Go through the listing and copy each line that has the string "length" in it.

Extracted material:
####################

/-- Order in which results of one cycle are pushed: that of R43 for both queues. -/
def pushRank : Slot → Nat
  | .s0 => 0
  | .s1 => 1
  | .v => 2
  | .b => 3
  | .m => 4
  | .x => 5
  | .e => 6
  | _ => 7

/-- A read of a place: its value; where it may carry a mark, the read is recorded with its specifier (R348). -/
def Path.readPlace (p : Path) (k : Slot) (place : Nat) : Path × Nat :=
  let v := p.regs.getD place 0
  (if v ∈ p.clean ∨ (176 ≤ place ∧ place < 184) then p
    else { p with clean := v :: p.clean, chk := p.chk ++ [[2, Slot.idx k, place, v]] }, v)

/-- The operands of an operation, and its word without what names them. -/
def Path.operands (p : Path) (k : Slot) (w : Nat) (h : OpShape) : Path × List Nat × Nat :=
  let r := h.fields.foldl (fun (a : Path × List Nat × Nat) f =>
    match fieldPlace w f with
    | some place =>
      let v := a.1.readPlace k place
      (v.1, a.2.1 ++ [v.2], clearField a.2.2 f)
    | none =>
      let n := field w f.1 f.2
      let turn := if f.1 = f.2 + 5 ∧ 0x25 ≤ n then a.1.turns + 1 else 0
      let v := a.1.num [8, f.1 - f.2, n, turn]
      (v.1, a.2.1 ++ [v.2], a.2.2)) (p, [], w)
  let r := h.also.foldl (fun (a : Path × List Nat × Nat) place =>
    let v := a.1.readPlace k place
    (v.1, a.2.1 ++ [v.2], a.2.2)) r
  (r.1, r.2.1, (h.dest.map (clearField r.2.2)).getD r.2.2)

/-- A result begins its flight. -/
def Path.flyOut (p : Path) (k : Slot) (t lat : Nat) (h : OpShape) (w : Nat) (vals : List Nat) (key : Nat) : Path :=
  let named : List Nat := match h.dest with
    | none => []
    | some f =>
      let d := field w f.1 f.2
      if h.push = 1 then (if 0x10 ≤ d then [d + 16] else [])
      else if 0x10 ≤ d ∧ d < 0x90 then (List.range vals.length).map (fun i => d + 32 + i)
      else if 0xF0 ≤ d ∧ d < 0xF8 then [176 + d - 0xF0] else []
  let dests := (named ++ h.into).zip (vals ++ vals)
  let r : PathRes := {
    at_ := t + lat, rank := pushRank k, vec := decide (h.push = 2), vals := if h.push = 0 then [] else vals, dests := dests,
    label := if k = .c ∧ field w 31 26 = 0x05 then some key else none, flags := if h.flags then 1 else 0, ret := false }
  { p with fly := p.fly ++ [r] }

/-- An effect or a possible cause of an operation, as it is recorded. A load keeps its place among the effects by its causes; a cause found
later undoes nothing of it (R371). -/
def Path.record (p : Path) (h : OpShape) (e : List Nat) : Path :=
  let load := decide (e.head? = some (pushRank .m) ∧ h.push ≠ 0)
  { p with
    own := if h.own then p.own ++ [4 :: e] else p.own, eff := if h.eff && !load then p.eff ++ [3 :: e] else p.eff,
    effs := if h.eff then p.effs + 1 else p.effs }

/-- An operation of a bundle that issues in cycle t. MADD gives what a MUL and an ADD give, LDPAIR and STPAIR what two LDD and two STD
do (R99, R259, R371). -/
def Path.oper (pg : CodePage) (g : Given) (t : Nat) (p : Path) (o : Slot × Nat) : Path :=
  let k := o.1
  let w := o.2
  let op := field w 31 26
  let h := shapeOf k w
  let a := p.operands k w h
  let p := a.1
  let args := a.2.1
  let key := a.2.2
  let lat := match (if canLoadFar o then p.hops g (args.getD 0 0) else none) with
    | some n => 8 + 2 * n
    | none => latOf pg.tag k w
  let cls := if k = .s1 then 0 else pushRank k
  let near := if k = .v ∨ k = .e ∨ k = .c then [min 4 (t - p.last)] else []
  let p := if timed o then { p with
      times := p.times ++ [p.span.map (fun s => (t - s.1, decide (pg.segAt p.pos = s.2.1)))] } else p
  if cls = 0 ∧ op = 0x38 then
    let m := p.num [0, 0x04 * 2 ^ 26, args.getD 0 0, args.getD 1 0]
    let s := m.1.num [0, 0x01 * 2 ^ 26, m.2, args.getD 2 0]
    { s.1 with clean := s.2 :: s.1.clean }.flyOut k t lat h w [s.2] key
  else if k = .m ∧ op = 0x3E then
    let one : Path → Nat → Path × Nat := fun p i =>
      let e := [cls, 0x06 * 2 ^ 26 + field key 25 20 * 2 ^ 20 + 2 * field w 11 0 + i, args.getD 0 0]
      (p.record h e).num (e ++ [p.effs])
    let x := one p 0
    let y := one x.1 1
    y.1.flyOut k t lat h w [x.2, y.2] key
  else if k = .m ∧ op = 0x3F then
    let second := ((scalarPlace (field w 17 12)).map (fun q => p.readPlace k (q + 1))).getD (p, 0)
    let one : Path → Nat → Nat → Path := fun p i v =>
      p.record h [cls, 0x0A * 2 ^ 26 + field key 25 20 * 2 ^ 20 + 2 * field w 11 0 + i, args.getD 0 0, v]
    one (one second.1 0 (args.getD 1 0)) 1 second.2
  else
    let status := if k = .e ∧ (field w 63 58 = 0x30 ∨ field w 63 58 = 0x31) then
        0 :: sortNat p.flags ++ (p.fly.filter (fun r => decide (r.flags ≠ 0))).flatMap (fun r => r.vals ++ r.dests.map Prod.snd) else []
    let e := cls :: key :: args
    let n := p.num (if h.eff then e ++ [p.effs] else if k = .v then e ++ near else e)
    let p := n.1.record h (e ++ near ++ status)
    if h.push = 0 ∧ h.into = [] ∧ h.dest = none then p
    else
      let parts := if k = .v ∧ (field w 63 58 = 0x14 ∨ field w 57 52 = 0x14 ∨ field w 51 46 = 0x14) then
          (if g.wide.testBit (n.2 % 3) then 4 else 2) else 1
      let vs := (List.range parts).foldl (fun (a : Path × List Nat) i =>
        let v := a.1.num [10, n.2, i]
        (v.1, a.2 ++ [v.2])) (p, [])
      let r : Path × List Nat := if parts = 1 then (p, [n.2]) else vs
      let q := if h.eff then r.1 else { r.1 with clean := r.2 ++ r.1.clean }
      q.flyOut k t lat h w r.2 key
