/-- A package whose clocks stand still, or that is without power: only what wakes it happens. -/
def State.asleep (s : State) : Out :=
  match s.agenda.find? wakes with
  | some e => runEv e { s with agenda := s.agenda.erase e ++ [.trap (serviceOf 0)] }
  | none =>
    match s.env.find? (fun (e : Nat × Ev) => decide (e.1 ≤ s.gclk) && wakes e.2) with
    | some e => runEv e.2 { s with env := s.env.erase e, agenda := s.agenda ++ [.trap (serviceOf 0)] }
    | none => .next s

/-- One step: the next operation of the bundle that issues, else the next event that is due, else the next part of the cycle. -/
def State.stepOnce (s : State) : Out :=
  if s.power = false ∨ s.stopped = true then s.asleep
  else if s.bundle.active then s.bundleStep
  else
    match s.agenda with
    | e :: rest => runEv e { s with agenda := rest }
    | [] =>
      match s.phase with
      | .start => .next { s.meetHeld with phase := .issue s.meetHeld.issueOrder }
      | .issue [] => .next { s.settleCanal with phase := .perform }
      | .issue (x :: l) => { s with phase := .issue l }.issueOne x
      | .perform => { s with phase := .engines }.performPhase
      | .engines => { s with phase := .effects }.enginePhase
      | .effects => .next { s with phase := .landing }.dueEffects
      | .landing => { s with phase := .tail }.landingPhase
      | .tail => s.tailPhase

/-! ### A program for the first step (log 10) -/

/-- The page in which a placed word stands. -/
def placedPage : BitVec 45 := 1

/-- Its segment: the bundle of `n` words at offset 0x48, and an idle bundle after it. -/
def placedInfo (n : Nat) : PageInfo := ⟨0, placedPage, 1, [], [⟨0x40, 4 * n + 8, 0, false, [0x48, 0x48 + 4 * n]⟩], false⟩

/-- A page without landings, in which every handle is LAND_BAD. -/
def placedZero : PageInfo := ⟨0, 0, 1, [], [], false⟩

/-- A lone slot word stands in the chamber of sequencer A of die 0's service tile, at the bundle that its context 0 issues next,
and that sequencer's turn has come (log 10). -/
def State.placed (s : State) (w : Nat) : State :=
  let slot := ((tableSlot w).map Prod.fst).getD .s0
  let ws := oneSlotBundle slot w
  let x := serviceOf 0
  let cham : Chamber := ⟨0, placedPage, 0x40, ws ++ [0, 0], false⟩
  let s := s.modSeq x (fun q => { q with
    active := some 0, halt := .run, serving := false, chamA := some cham, chamB := none, inB := false,
    pages := [placedInfo ws.length, placedZero], micro := none, microOld := none })
  let s := s.modCtx x 0 (fun k => { k with
    pos := mkHandle placedPage 18, entry := none, countdown := some 0, flights := [], waits := [], done := false })
  { s with phase := .issue [x], agenda := [], bundle := Bundle.idle, power := true, stopped := false }

end Sys2Proof.Machine
end

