-- ==== Sys2Proof/Certificates/Slice0/Obligations.lean ====
section
/-! DEFINITION. The statements for the provers. -/

open Sys2Proof Sys2Proof.Machine

/-- After R89 and R99: the sums and products, with the sources, the destination and the latency of each. After R89:
logic and shifts, bit by bit; a shift count is the low 6 bits. After R97 and R98: literals and code handles. -/
def Obligations.IntegerArithmeticLogicAndLiterals : Prop :=
  (
    ∀ (s : State) (a b c : SSrc) (d : SDest) (imm : BitVec 9) (sh : BitVec 3),
      let va := (s.rdS a (imm.signExtend 64)).val
      let vb := (s.rdS b (imm.signExtend 64)).val
      let na := (s.rdS a (imm.setWidth 64)).val
      let nb := (s.rdS b (imm.setWidth 64)).val
      let pa := (s.rdS a 0).val
      let pb := (s.rdS b 0).val
      let pc := (s.rdS c 0).val
      Lands s (.mov a d imm) [a] d 1 Flags.none (fun v => v = va)
      ∧ Lands s (.add a b d imm) [a, b] d 1 Flags.none (fun v => v.toNat = (va.toNat + vb.toNat) % 2 ^ 64)
      ∧ Lands s (.sub a b d imm) [a, b] d 1 Flags.none (fun v => (v.toNat + vb.toNat) % 2 ^ 64 = va.toNat)
      ∧ Lands s (.addsh a b d sh) [a, b] d 1 Flags.none (fun v => v.toNat = (pa.toNat + pb.toNat * 2 ^ sh.toNat) % 2 ^ 64)
      ∧ Lands s (.mul a b d imm) [a, b] d 4 Flags.none (fun v => v.toNat = va.toNat * vb.toNat % 2 ^ 64)
      ∧ Lands s (.mulh a b d imm) [a, b] d 4 Flags.none (fun v => v.toInt = va.toInt * vb.toInt / 2 ^ 64)
      ∧ Lands s (.mulhn a b d imm) [a, b] d 4 Flags.none (fun v => v.toNat = na.toNat * nb.toNat / 2 ^ 64)
      ∧ (∃ p, exec (.madd a b d c) s = .next (multiplying s [a, b, c] d p pc) ∧ p.toNat = pa.toNat * pb.toNat % 2 ^ 64)
      ∧ ∀ (x k : Nat) (t : Temp) (f : Flight), (s.ctx x k).flights = [f] → f.id = t.flight → f.ready = false →
          ((s.addTemp x k t).ctx x k).flights = [{ f with ready := true, vals := [⟨t.val.val + t.addend, t.val.mark⟩] }])
  ∧ (
    ∀ (s : State) (a b : SSrc) (d : SDest) (imm : BitVec 9),
      let x := (s.rdS a (imm.setWidth 64)).val
      let y := (s.rdS b (imm.setWidth 64)).val
      let n := y.toNat % 64
      let bits : Instr → (Nat → Bool) → Prop := fun i f =>
        Lands s i [a, b] d 1 Flags.none (fun v => ∀ j, j < 64 → v.getLsbD j = f j)
      bits (.and a b d imm) (fun j => x.getLsbD j && y.getLsbD j)
      ∧ bits (.or a b d imm) (fun j => x.getLsbD j || y.getLsbD j)
      ∧ bits (.xor a b d imm) (fun j => x.getLsbD j != y.getLsbD j)
      ∧ bits (.andn a b d imm) (fun j => x.getLsbD j && !y.getLsbD j)
      ∧ bits (.shl a b d imm) (fun j => decide (n ≤ j) && x.getLsbD (j - n))
      ∧ bits (.shr a b d imm) (fun j => decide (j + n < 64) && x.getLsbD (j + n))
      ∧ bits (.sar a b d imm) (fun j => x.getLsbD (if j + n < 64 then j + n else 63))
      ∧ bits (.rol a b d imm) (fun j => x.getLsbD ((j + 64 - n) % 64)))
  ∧ (
    ∀ (s : State) (a : SSrc) (d : SDest) (o : BitVec 9) (l : BitVec 24),
      Lands s (.lit l) [] .queue 1 Flags.none (fun v => v.toInt = l.toInt)
      ∧ Lands s (.lith l) [.q 0] .queue 1 Flags.none (fun v =>
          v.toNat = ((s.rdS (.q 0) 0).val.toNat * 2 ^ 24 + l.toNat) % 2 ^ 64)
      ∧ Lands s (.chdl a d o) [a] d 1 Flags.none (fun v =>
          v.toNat % 2 ^ 12 = ((s.rdS a 0).val.toNat + o.toNat) % 2 ^ 12
          ∧ (v.toNat / 2 ^ 12) % 2 ^ 45 = (s.bundle.pos.toNat / 2 ^ 12) % 2 ^ 45
          ∧ ∀ j, 57 ≤ j → j < 64 → v.getLsbD j = v.getLsbD 56))

/-- After R90: division. -/
def Obligations.DivisionFollowsR90 : Prop :=
  ∀ (s : State) (a b : SSrc) (d : SDest) (imm : BitVec 9),
    let x := (s.rdS a (imm.signExtend 64)).val
    let y := (s.rdS b (imm.signExtend 64)).val
    let m := (s.rdS a (imm.setWidth 64)).val
    let n := (s.rdS b (imm.setWidth 64)).val
    ∃ q r, exec (.div a b d imm) s = .next (landed s [a, b] d q 20 Flags.none)
      ∧ exec (.rem a b d imm) s = .next (landed s [a, b] d r 20 Flags.none)
      ∧ (y = 0 → q = BitVec.allOnes 64 ∧ r = x)
      ∧ (x = BitVec.intMin 64 ∧ y = BitVec.allOnes 64 → q = x ∧ r = 0)
      ∧ (y ≠ 0 ∧ ¬(x = BitVec.intMin 64 ∧ y = BitVec.allOnes 64) →
          x.toInt = q.toInt * y.toInt + r.toInt ∧ |r.toInt| < |y.toInt| ∧ (r.toInt ≠ 0 → (r.toInt < 0 ↔ x.toInt < 0))
          ∧ (q.toInt < 0 → (x.toInt < 0 ↔ 0 < y.toInt)))
      ∧ ∃ u w, exec (.divn a b d imm) s = .next (landed s [a, b] d u 20 Flags.none)
      ∧ exec (.remn a b d imm) s = .next (landed s [a, b] d w 20 Flags.none)
      ∧ (n = 0 → u = BitVec.allOnes 64 ∧ w = m)
      ∧ (n ≠ 0 → m.toNat = u.toNat * n.toNat + w.toNat ∧ w.toNat < n.toNat)

/-- After R89 and R91: lesser and greater, comparisons and selection. -/
def Obligations.ComparisonsAndSelection : Prop :=
  ∀ (s : State) (a b c : SSrc) (d : SDest) (imm : BitVec 9),
    let x := (s.rdS a (imm.signExtend 64)).val
    let y := (s.rdS b (imm.signExtend 64)).val
    let m := (s.rdS a (imm.setWidth 64)).val
    let n := (s.rdS b (imm.setWidth 64)).val
    let gives : Instr → (Word → Prop) → Prop := fun i p => Lands s i [a, b] d 1 Flags.none p
    gives (.min a b d imm) (fun v => v.toInt = min x.toInt y.toInt)
    ∧ gives (.max a b d imm) (fun v => v.toInt = max x.toInt y.toInt)
    ∧ gives (.minn a b d imm) (fun v => v.toNat = min m.toNat n.toNat)
    ∧ gives (.maxn a b d imm) (fun v => v.toNat = max m.toNat n.toNat)
    ∧ gives (.seq a b d imm) (fun v => v = if x = y then 1 else 0)
    ∧ gives (.sne a b d imm) (fun v => v = if x = y then 0 else 1)
    ∧ gives (.slt a b d imm) (fun v => v = if x.toInt < y.toInt then 1 else 0)
    ∧ gives (.sle a b d imm) (fun v => v = if x.toInt ≤ y.toInt then 1 else 0)
    ∧ gives (.sltn a b d imm) (fun v => v = if m.toNat < n.toNat then 1 else 0)
    ∧ gives (.slen a b d imm) (fun v => v = if m.toNat ≤ n.toNat then 1 else 0)
    ∧ Lands s (.sel a b d c) [a, b, c] d 1 Flags.none (fun v =>
        let k : Word := BitVec.ofNat 64 (encSSrc c)
        v = if (s.rdS c 0).val ≠ 0 then (s.rdS a k).val else (s.rdS b k).val)

/-- After R89 and R92: counts of bits, reversed bytes, fields. -/
def Obligations.BitCountsAndFields : Prop :=
  ∀ (s : State) (a b : SSrc) (d : SDest) (imm : BitVec 9),
    let x := (s.rdS a 0).val
    let f := (s.rdS a (imm.setWidth 64)).val
    let g := (s.rdS b (imm.setWidth 64)).val
    let pos := g.toNat % 64
    let w := g.toNat / 64 % 128
    let n := min (if w = 0 then 64 else min w 64) (64 - pos)
    let gives : Instr → (Word → Prop) → Prop := fun i p => Lands s i [a] d 1 Flags.none p
    gives (.clz a d) (fun v => v.toNat ≤ 64 ∧ x.toNat < 2 ^ (64 - v.toNat) ∧ (v.toNat < 64 → x.getLsbD (63 - v.toNat) = true))
    ∧ gives (.ctz a d) (fun v => v.toNat ≤ 64 ∧ 2 ^ v.toNat ∣ x.toNat ∧ (v.toNat < 64 → x.getLsbD v.toNat = true) ∧ (x = 0 → v = 64))
    ∧ gives (.popc a d) (fun v => v.toNat = (List.range 64).countP x.getLsbD)
    ∧ gives (.bswap a d) (fun v => ∀ j, j < 64 → v.getLsbD j = x.getLsbD (8 * (7 - j / 8) + j % 8))
    ∧ Lands s (.ext a b d imm) [a, b] d 1 Flags.none (fun v => ∀ j, j < 64 → v.getLsbD j = f.getLsbD (pos + min j (n - 1)))
    ∧ Lands s (.extn a b d imm) [a, b] d 1 Flags.none (fun v => ∀ j, j < 64 → v.getLsbD j = (decide (j < n) && f.getLsbD (pos + j)))
    ∧ ∀ k : BitVec 4, Lands s (.dep a b (.keep k) imm) [.k k, a, b] (.keep k) 1 Flags.none (fun v => ∀ j, j < 64 → v.getLsbD j =
          if pos ≤ j ∧ j < pos + n then f.getLsbD (j - pos) else (tget SVal.zero s.icx.keeps k.toNat).val.getLsbD j)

####################

Result:
      else if 0x10 ≤ d ∧ d < 0x90 then (List.range vals.length).map (fun i => d + 32 + i)
    pages := [placedInfo ws.length, placedZero], micro := none, microOld := none })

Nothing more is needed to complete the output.